Уместно оговориться: природа державинских ассонансов (вокруг которых в науке было много споров) для выяснения своего также требует учета предшествующих рифменному созвучию связей внутри зарифмованных строк. Последние могут «провоцировать» ассонансы на концах стихов. Так, в стихотворении Державина «Купидон» наличествует не просто неточная рифма «стрелы/мерзлы» — ее компоненты «задействованы» в ассоциативном синтаксисе: «В туле лук на нем и стрелы / …Тер руками руки мерзлы». «В туле», ««лук», «лук» и «руки» создают ассоциативную перекличку, усложняя характер ассоциативных отношений в зарифмованных стихах.

Не изучено то реальное интересное обстоятельство, что в ранних и черновых вариантах стихотворные тексты Державина заметно грамматически «правильнее», чем в окончательных вариантах произведений (а не наоборот).

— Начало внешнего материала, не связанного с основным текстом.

-- ==== Sys2Proof/Machine/HostMoves.lean ====
section
/-! DEFINITION. The host moves (spec/42_controller.md R174 to R180, 70_reset_and_hazards.md R230) and the reserved
commands (30_encoding.md R103). -/

namespace Sys2Proof.Machine

/-- H.RESET: the whole block; the script must drive the inputs again before it steps (70 R230, R233). -/
def execHReset (s : State) : Host.Outcome State Fault Refusal :=
  hostMove (.next { s with block := Block.reset, configured := false }) s

/-- H.ACC_CLEAR (42 R179). -/
def execHAccClear (s : State) : Host.Outcome State Fault Refusal :=
  hostMove (.next { s with block := s.block.clearAcc }) s

/-- H.SET_CFG: no state of the block changes, the inputs are driven (42 R175). -/
def execHSetCfg (valid : Bool) (precision refExp : BitVec 4) (s : State) : Host.Outcome State Fault Refusal :=
  hostMove (.next { s with inputs := ⟨valid, precision, refExp⟩, configured := true }) s

/-- H.PUSH_OP, admitted when OPQ is not full (42 R176, 20 R64). -/
def execHPushOp (byte : OpByte) (s : State) : Host.Outcome State Fault Refusal :=
  hostMove
    (if s.block.opFull s.params then .refused .pushToFullChannel
      else .next { s with block := s.block.pushOp byte }) s

/-- H.PUSH_WB, admitted when WBQ is not full (42 R177, 20 R64). -/
def execHPushWb (bit : Bool) (s : State) : Host.Outcome State Fault Refusal :=
  hostMove
    (if s.block.wbFull s.params then .refused .pushToFullChannel
      else .next { s with block := s.block.pushWb bit }) s

/-- H.STEP: `n` steps follow, with no other host move between them (42 R178). A CFG stands before it since the last
RST (30 R106, 70 R233). -/
def execHStep (n : BitVec 13) (s : State) : Host.Outcome State Fault Refusal :=
  hostMove
    (if n = 0#13 then .refused (.illFormedMove .stepCountZero)
      else if s.configured then .next { s with phase := .mult (n.toNat - 1) }
      else .refused .inputsNotDriven) s

/-- H.RESERVED, command 0b110: "a script containing one is ill-formed" (30 R103). -/
def execHReserved110 (_payload : BitVec 13) (_s : State) : Host.Outcome State Fault Refusal :=
  .refused .reservedCommand

/-- H.RESERVED, command 0b111: "a script containing one is ill-formed" (30 R103). -/
def execHReserved111 (_payload : BitVec 13) (_s : State) : Host.Outcome State Fault Refusal :=
  .refused .reservedCommand

end Sys2Proof.Machine
end

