-- ==== Sys2Proof/Machine/Multiplier.lean ====
section
/-! DEFINITION. The transitions of the multiplier phase, one meaning for each row of format MSEL
(spec/40_multiplier.md R122 to R130). Each names the selector of its rule and what its rule does to the block. -/

namespace Sys2Proof.Machine

/-- M.IDLE.WAIT without `valid` (40 R122). -/
def execMIdleWaitNoValid (s : State) : Host.Outcome State Fault Refusal :=
  multTransition (s.block.mstate == .idle && !s.inputs.valid) s.block s

/-- M.IDLE.WAIT with `valid` and no operand: `precision` is not examined (40 R122). -/
def execMIdleWaitNoOperand (s : State) : Host.Outcome State Fault Refusal :=
  multTransition (s.block.mstate == .idle && s.inputs.valid && s.block.opq.isEmpty) s.block s

/-- M.IDLE.REJECT: InvalidPrecision, and the operand stays (40 R123). -/
def execMIdleReject (s : State) : Host.Outcome State Fault Refusal :=
  multTransition
    (s.block.mstate == .idle && s.inputs.valid && !s.block.opq.isEmpty && !precisionLegal s.inputs.precision)
    (s.block.raise .invalidPrecision) s

/-- M.IDLE.ACCEPT (40 R124). -/
def execMIdleAccept (s : State) : Host.Outcome State Fault Refusal :=
  multTransition
    (s.block.mstate == .idle && s.inputs.valid && !s.block.opq.isEmpty && precisionLegal s.inputs.precision)
    (s.block.accept s.inputs.precision) s

/-- M.COMPUTE.STALL (40 R125). -/
def execMComputeStall (s : State) : Host.Outcome State Fault Refusal :=
  multTransition (s.block.mstate == .compute && s.block.wbq.isEmpty) s.block s

/-- M.COMPUTE.MAG (40 R126). -/
def execMComputeMag (s : State) : Host.Outcome State Fault Refusal :=
  multTransition (s.block.mstate == .compute && !s.block.wbq.isEmpty && s.block.magnitudeNext)
    s.block.magnitudeBit s

/-- M.COMPUTE.SIGN (40 R127). -/
def execMComputeSign (s : State) : Host.Outcome State Fault Refusal :=
  multTransition (s.block.mstate == .compute && !s.block.wbq.isEmpty && !s.block.magnitudeNext)
    s.block.signBit s

/-- M.DONE.EMIT: no input is examined (40 R128). -/
def execMDoneEmit (s : State) : Host.Outcome State Fault Refusal :=
  multTransition (s.block.mstate == .done && !s.block.resqFull s.params) s.block.emit s

/-- M.DONE.BLOCK (40 R129). -/
def execMDoneBlock (s : State) : Host.Outcome State Fault Refusal :=
  multTransition (s.block.mstate == .done && s.block.resqFull s.params) s.block s

/-- M.RESERVED: the code has no behaviour, and "a model that is asked about it refuses" (40 R130). -/
def execMReserved (_s : State) : Host.Outcome State Fault Refusal := .refused .reservedState

end Sys2Proof.Machine
end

Так, в оде Державина «На переход Альпийских гор» (1799) первоначально фигурировала синтаксически совершенно «безупречная» строка «И беззащитен уже он», концевое слово которой рифмовалось ниже с фамилией «Багратион». Однако, работая над произведением, Державин ввел взамен строку с явно негладким употреблением так называемого «сочинительного» союза «и»: «Стал безоружен и один», которую срифмовал уже со словом «Россиянин». «И» соединяет здесь части грамматически «неравносильные», если употребить обозначение А. А. Потебни. Нечто аналогичное делалось Державиным неоднократно. Об этом свидетельствуют варианты его произведений. Так, в стихотворении «Утро» (1800) поэт заменил синтаксически «правильную» конструкцию фразы из первоначальной рукописи «Свистал лишь ветр, лишь древ листы шептали» на такую окончательную ее конструкцию: «А только ветров свист, лесов листы шептали», — оба перечисляемых компонента грамматически «неравносильны».

Странный ход работы художника над черновиками и вариантами в ряде случаев может казаться преднамеренной «борьбой» против грамматики. Подобные его действия не случайно много раз бывали объектом недоуменных гаданий. Я. К. Грот писал: «Одни думают, что он был вовсе не в состоянии исправлять то, что раз вылилось у него из-под пера; другие представляют себе, что он, поправляя, только портил стихи»[16].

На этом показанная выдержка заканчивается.